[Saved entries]
========================

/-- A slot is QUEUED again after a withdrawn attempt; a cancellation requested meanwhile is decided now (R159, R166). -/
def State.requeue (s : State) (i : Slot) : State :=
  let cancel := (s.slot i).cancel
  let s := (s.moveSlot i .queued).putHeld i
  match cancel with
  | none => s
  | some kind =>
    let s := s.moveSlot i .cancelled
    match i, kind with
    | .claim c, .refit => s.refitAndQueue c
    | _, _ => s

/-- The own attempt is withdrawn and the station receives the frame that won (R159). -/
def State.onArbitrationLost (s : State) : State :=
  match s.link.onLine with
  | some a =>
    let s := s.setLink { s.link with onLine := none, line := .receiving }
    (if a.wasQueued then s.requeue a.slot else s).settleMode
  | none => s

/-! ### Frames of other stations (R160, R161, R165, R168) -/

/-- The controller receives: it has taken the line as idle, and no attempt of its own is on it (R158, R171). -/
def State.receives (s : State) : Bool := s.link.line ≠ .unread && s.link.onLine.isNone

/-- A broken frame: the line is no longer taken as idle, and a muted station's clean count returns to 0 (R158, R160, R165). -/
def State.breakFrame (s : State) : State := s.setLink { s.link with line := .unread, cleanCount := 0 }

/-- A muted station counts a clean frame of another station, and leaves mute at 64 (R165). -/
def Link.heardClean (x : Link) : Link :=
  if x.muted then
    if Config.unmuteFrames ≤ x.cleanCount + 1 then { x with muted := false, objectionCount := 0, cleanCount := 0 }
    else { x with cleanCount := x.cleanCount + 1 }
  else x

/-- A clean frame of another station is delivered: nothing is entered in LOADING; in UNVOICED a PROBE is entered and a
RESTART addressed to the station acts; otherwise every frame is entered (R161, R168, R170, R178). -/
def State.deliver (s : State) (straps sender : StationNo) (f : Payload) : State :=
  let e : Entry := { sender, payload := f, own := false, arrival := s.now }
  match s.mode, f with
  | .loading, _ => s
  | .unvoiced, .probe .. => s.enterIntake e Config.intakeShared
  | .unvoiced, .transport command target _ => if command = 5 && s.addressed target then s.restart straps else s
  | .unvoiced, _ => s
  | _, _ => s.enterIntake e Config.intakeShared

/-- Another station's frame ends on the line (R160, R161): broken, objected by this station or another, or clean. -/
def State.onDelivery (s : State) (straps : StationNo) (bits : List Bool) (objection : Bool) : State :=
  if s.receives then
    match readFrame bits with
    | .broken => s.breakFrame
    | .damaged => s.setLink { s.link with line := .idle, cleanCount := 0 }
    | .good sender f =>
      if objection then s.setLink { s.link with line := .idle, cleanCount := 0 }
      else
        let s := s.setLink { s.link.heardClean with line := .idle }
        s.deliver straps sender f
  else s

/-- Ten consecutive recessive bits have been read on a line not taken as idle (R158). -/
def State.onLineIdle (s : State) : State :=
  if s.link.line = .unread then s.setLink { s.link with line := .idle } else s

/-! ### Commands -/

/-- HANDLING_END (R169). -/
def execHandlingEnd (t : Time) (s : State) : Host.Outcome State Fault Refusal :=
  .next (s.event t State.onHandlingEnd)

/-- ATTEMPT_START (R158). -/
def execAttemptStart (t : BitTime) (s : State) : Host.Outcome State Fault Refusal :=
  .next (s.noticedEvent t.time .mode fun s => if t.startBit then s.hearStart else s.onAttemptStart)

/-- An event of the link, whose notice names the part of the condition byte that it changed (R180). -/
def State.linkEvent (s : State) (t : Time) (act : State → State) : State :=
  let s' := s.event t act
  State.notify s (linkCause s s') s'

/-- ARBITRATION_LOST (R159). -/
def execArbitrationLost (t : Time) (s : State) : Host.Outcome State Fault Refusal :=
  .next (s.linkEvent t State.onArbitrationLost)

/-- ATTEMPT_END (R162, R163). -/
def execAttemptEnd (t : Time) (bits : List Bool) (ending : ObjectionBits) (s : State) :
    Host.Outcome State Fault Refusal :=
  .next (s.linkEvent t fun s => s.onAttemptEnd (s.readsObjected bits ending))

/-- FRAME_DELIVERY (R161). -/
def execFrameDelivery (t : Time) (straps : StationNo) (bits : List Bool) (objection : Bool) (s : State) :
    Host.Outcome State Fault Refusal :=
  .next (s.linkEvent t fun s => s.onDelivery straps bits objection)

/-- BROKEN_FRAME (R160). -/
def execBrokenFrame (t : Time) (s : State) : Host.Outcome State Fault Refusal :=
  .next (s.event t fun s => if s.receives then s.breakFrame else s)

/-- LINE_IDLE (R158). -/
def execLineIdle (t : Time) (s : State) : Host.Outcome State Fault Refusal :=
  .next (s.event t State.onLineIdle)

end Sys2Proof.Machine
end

========================

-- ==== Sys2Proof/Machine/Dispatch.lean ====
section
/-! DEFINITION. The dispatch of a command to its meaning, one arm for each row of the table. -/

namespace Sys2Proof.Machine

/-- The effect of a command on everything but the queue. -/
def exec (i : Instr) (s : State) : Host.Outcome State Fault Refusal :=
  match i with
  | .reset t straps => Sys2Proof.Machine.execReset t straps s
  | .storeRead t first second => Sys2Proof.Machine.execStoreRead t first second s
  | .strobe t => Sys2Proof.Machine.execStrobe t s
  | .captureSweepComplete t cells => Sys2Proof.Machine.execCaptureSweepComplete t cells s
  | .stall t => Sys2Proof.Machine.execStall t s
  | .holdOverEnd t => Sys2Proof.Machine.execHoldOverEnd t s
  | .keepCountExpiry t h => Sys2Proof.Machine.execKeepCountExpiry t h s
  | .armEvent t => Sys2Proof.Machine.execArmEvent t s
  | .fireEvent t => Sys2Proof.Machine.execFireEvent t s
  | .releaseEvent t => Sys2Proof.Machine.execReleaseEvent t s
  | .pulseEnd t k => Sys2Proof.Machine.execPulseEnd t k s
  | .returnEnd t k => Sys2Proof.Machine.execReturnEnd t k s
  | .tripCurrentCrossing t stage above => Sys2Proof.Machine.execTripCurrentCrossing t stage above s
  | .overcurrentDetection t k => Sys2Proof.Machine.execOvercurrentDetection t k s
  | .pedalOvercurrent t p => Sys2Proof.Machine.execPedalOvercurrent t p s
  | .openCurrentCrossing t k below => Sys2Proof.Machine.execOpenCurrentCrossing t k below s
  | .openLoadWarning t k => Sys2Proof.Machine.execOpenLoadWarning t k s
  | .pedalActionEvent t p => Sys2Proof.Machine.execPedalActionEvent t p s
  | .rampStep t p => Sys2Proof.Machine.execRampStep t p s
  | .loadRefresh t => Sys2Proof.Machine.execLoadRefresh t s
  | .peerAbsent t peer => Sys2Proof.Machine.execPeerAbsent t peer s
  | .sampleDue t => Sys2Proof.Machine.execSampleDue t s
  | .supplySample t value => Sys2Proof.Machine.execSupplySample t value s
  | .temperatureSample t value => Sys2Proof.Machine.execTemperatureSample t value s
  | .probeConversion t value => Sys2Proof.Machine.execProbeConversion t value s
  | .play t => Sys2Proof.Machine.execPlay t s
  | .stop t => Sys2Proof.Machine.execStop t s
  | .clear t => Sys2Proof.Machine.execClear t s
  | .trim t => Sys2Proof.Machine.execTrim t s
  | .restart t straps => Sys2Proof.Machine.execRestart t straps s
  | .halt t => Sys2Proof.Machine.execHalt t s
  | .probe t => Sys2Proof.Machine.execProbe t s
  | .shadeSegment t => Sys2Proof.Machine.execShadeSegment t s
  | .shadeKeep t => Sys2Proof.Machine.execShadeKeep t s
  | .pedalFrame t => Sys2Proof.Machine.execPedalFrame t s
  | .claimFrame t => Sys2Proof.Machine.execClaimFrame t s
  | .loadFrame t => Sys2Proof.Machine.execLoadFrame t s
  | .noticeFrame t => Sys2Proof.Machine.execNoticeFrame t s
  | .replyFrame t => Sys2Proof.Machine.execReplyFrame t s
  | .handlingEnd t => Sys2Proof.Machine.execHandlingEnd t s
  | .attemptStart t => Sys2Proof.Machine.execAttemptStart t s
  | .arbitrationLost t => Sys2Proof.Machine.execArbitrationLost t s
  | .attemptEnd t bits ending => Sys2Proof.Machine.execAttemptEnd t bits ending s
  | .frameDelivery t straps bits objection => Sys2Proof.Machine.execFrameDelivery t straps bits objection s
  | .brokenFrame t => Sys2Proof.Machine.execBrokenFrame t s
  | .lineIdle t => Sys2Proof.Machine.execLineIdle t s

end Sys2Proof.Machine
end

========================

Repeat word for word the lines above that run from the line containing "def execAttemptEnd (t" through the line containing "def execBrokenFrame (t", both ends included, and nothing else.

def execAttemptEnd (t : Time) (bits : List Bool) (ending : ObjectionBits) (s : State) :
    Host.Outcome State Fault Refusal :=
  .next (s.linkEvent t fun s => s.onAttemptEnd (s.readsObjected bits ending))

/-- FRAME_DELIVERY (R161). -/
def execFrameDelivery (t : Time) (straps : StationNo) (bits : List Bool) (objection : Bool) (s : State) :
    Host.Outcome State Fault Refusal :=
  .next (s.linkEvent t fun s => s.onDelivery straps bits objection)

/-- BROKEN_FRAME (R160). -/
def execBrokenFrame (t : Time) (s : State) : Host.Outcome State Fault Refusal :=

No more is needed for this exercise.